For each line below, check for "inside"; give only the total of lines where it occurs.
# # #
-- ==== Sys2Proof/Laws/Invariant.lean ====
section
/-! SUPPORT. Each shared operation keeps each part of the invariant; a proof that a step keeps it assembles these. -/

namespace Sys2Proof.Machine

variable {s : State}

/-- A masked register of the address-holding four is inside memory (R30, R60). -/
theorem State.Masked.reg_lt (h : s.Masked) (i : RegIndex) (hi : 12#4 ≤ i) : (s.reg i).toNat < s.params.capacity := by
  rw [← h i, regmask_of_le _ _ hi]
  exact and_addrMask_lt _ _

/-- R27: a register write keeps every register masked. -/
theorem State.Masked.setReg (h : s.Masked) (i : RegIndex) (v : Value) : (s.setReg i v).Masked := by
  intro j
  rw [State.setReg_reg]
  split
  · next e => subst e; simp
  · exact h j

theorem State.Inv.setReg (h : s.Inv) (i : RegIndex) (v : Value) : (s.setReg i v).Inv :=
  ⟨h.masked.setReg i v, h.memWf, h.memInRange, h.runningClean⟩

theorem State.Inv.incr (h : s.Inv) (i : RegIndex) (n : Value) : (s.incr i n).Inv := h.setReg i _

theorem State.Inv.decr (h : s.Inv) (i : RegIndex) (n : Value) : (s.decr i n).Inv := h.setReg i _

theorem State.Inv.setFlag (h : s.Inv) (b : Bool) : (s.setFlag b).Inv :=
  ⟨h.masked, h.memWf, h.memInRange, h.runningClean⟩

theorem State.Inv.charOut (h : s.Inv) (b : Byte) : (charOut b s).Inv :=
  ⟨h.masked, h.memWf, h.memInRange, h.runningClean⟩

theorem State.Inv.withInput (h : s.Inv) (l : List Byte) : State.Inv { s with input := l } :=
  ⟨h.masked, h.memWf, h.memInRange, h.runningClean⟩

theorem State.Inv.stop (h : s.Inv) : s.stop.Inv :=
  ⟨h.masked, h.memWf, h.memInRange, by simp⟩

/-- R246: a taken fault halts the core, so nothing is asked of a Running one. -/
theorem State.Inv.takeFault (h : s.Inv) (f : FaultRecord) : (s.takeFault f).Inv :=
  ⟨h.masked, h.memWf, h.memInRange, by simp⟩

/-- A word write inside the address space keeps the invariant. -/
theorem State.Inv.writeWord (h : s.Inv) (a : Nat) (w : Word) (ha : a < s.params.capacity) :
    (s.setMem (s.mem.writeWord a w)).Inv :=
  ⟨h.masked, Memory.writeWord_wf _ _ _ h.memWf, Memory.writeWord_inRange _ _ _ _ ha h.memInRange, h.runningClean⟩

/-- What an attempt does keeps the invariant, whether it goes on or raises. -/
def Attempt.Keeps {α : Type} : Attempt α → Prop
  | .done _ s => s.Inv
  | .raised _ s => s.Inv

theorem Attempt.Keeps.andThen {α β : Type} {x : Attempt α} {k : α → State → Attempt β} (hx : x.Keeps)
    (hk : ∀ a s, s.Inv → (k a s).Keeps) : (x.andThen k).Keeps := by
  cases x with
  | done a s => exact hk a s hx
  | raised f s => exact hx

theorem Attempt.Keeps.finish {x : Attempt Unit} (hx : x.Keeps) {t : State} (h : x.finish = .next t) : t.Inv := by
  rcases Attempt.finish_cases h with rfl | ⟨f, s, rfl, rfl⟩
  · exact hx
  · exact State.Inv.takeFault hx f

theorem memRead_keeps (h : s.Inv) (a : Value) : (memRead a s).Keeps := by
  unfold memRead
  split <;> exact h

theorem memWrite_keeps (h : s.Inv) (a : Value) (v : Word) : (memWrite a v s).Keeps := by
  unfold memWrite
  split
  · exact h
  · next ha => exact h.writeWord _ _ (by omega)

theorem mergeWrite_keeps (h : s.Inv) (a : Value) (src mh : Word) : (mergeWrite a src mh s).Keeps := by
  unfold mergeWrite
  split
  · exact memWrite_keeps h _ _
  · exact (memRead_keeps h _).andThen fun _ _ h => memWrite_keeps h _ _

theorem nextWord_keeps (h : s.Inv) : (nextWord s).Keeps :=
  (memRead_keeps h _).andThen fun _ _ h => h.incr _ _

theorem pushHalf_keeps (h : s.Inv) (p : RegIndex) (src mh : Word) : (pushHalf p src mh s).Keeps :=
  mergeWrite_keeps (h.decr _ _) _ _ _

theorem popWord_keeps (h : s.Inv) (p : RegIndex) : (popWord p s).Keeps :=
  (memRead_keeps h _).andThen fun _ _ h => h.incr _ _

theorem pushCall_keeps (h : s.Inv) (a : Value) : (pushCall a s).Keeps :=
  (memWrite_keeps (h.decr _ _) _ _).andThen fun _ _ h => memWrite_keeps (h.decr _ _) _ _

theorem popCall_keeps (h : s.Inv) : (popCall s).Keeps :=
  (popWord_keeps h _).andThen fun _ _ h => (popWord_keeps h _).andThen fun _ _ h => h

end Sys2Proof.Machine
end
# # #
**Response to the task**
2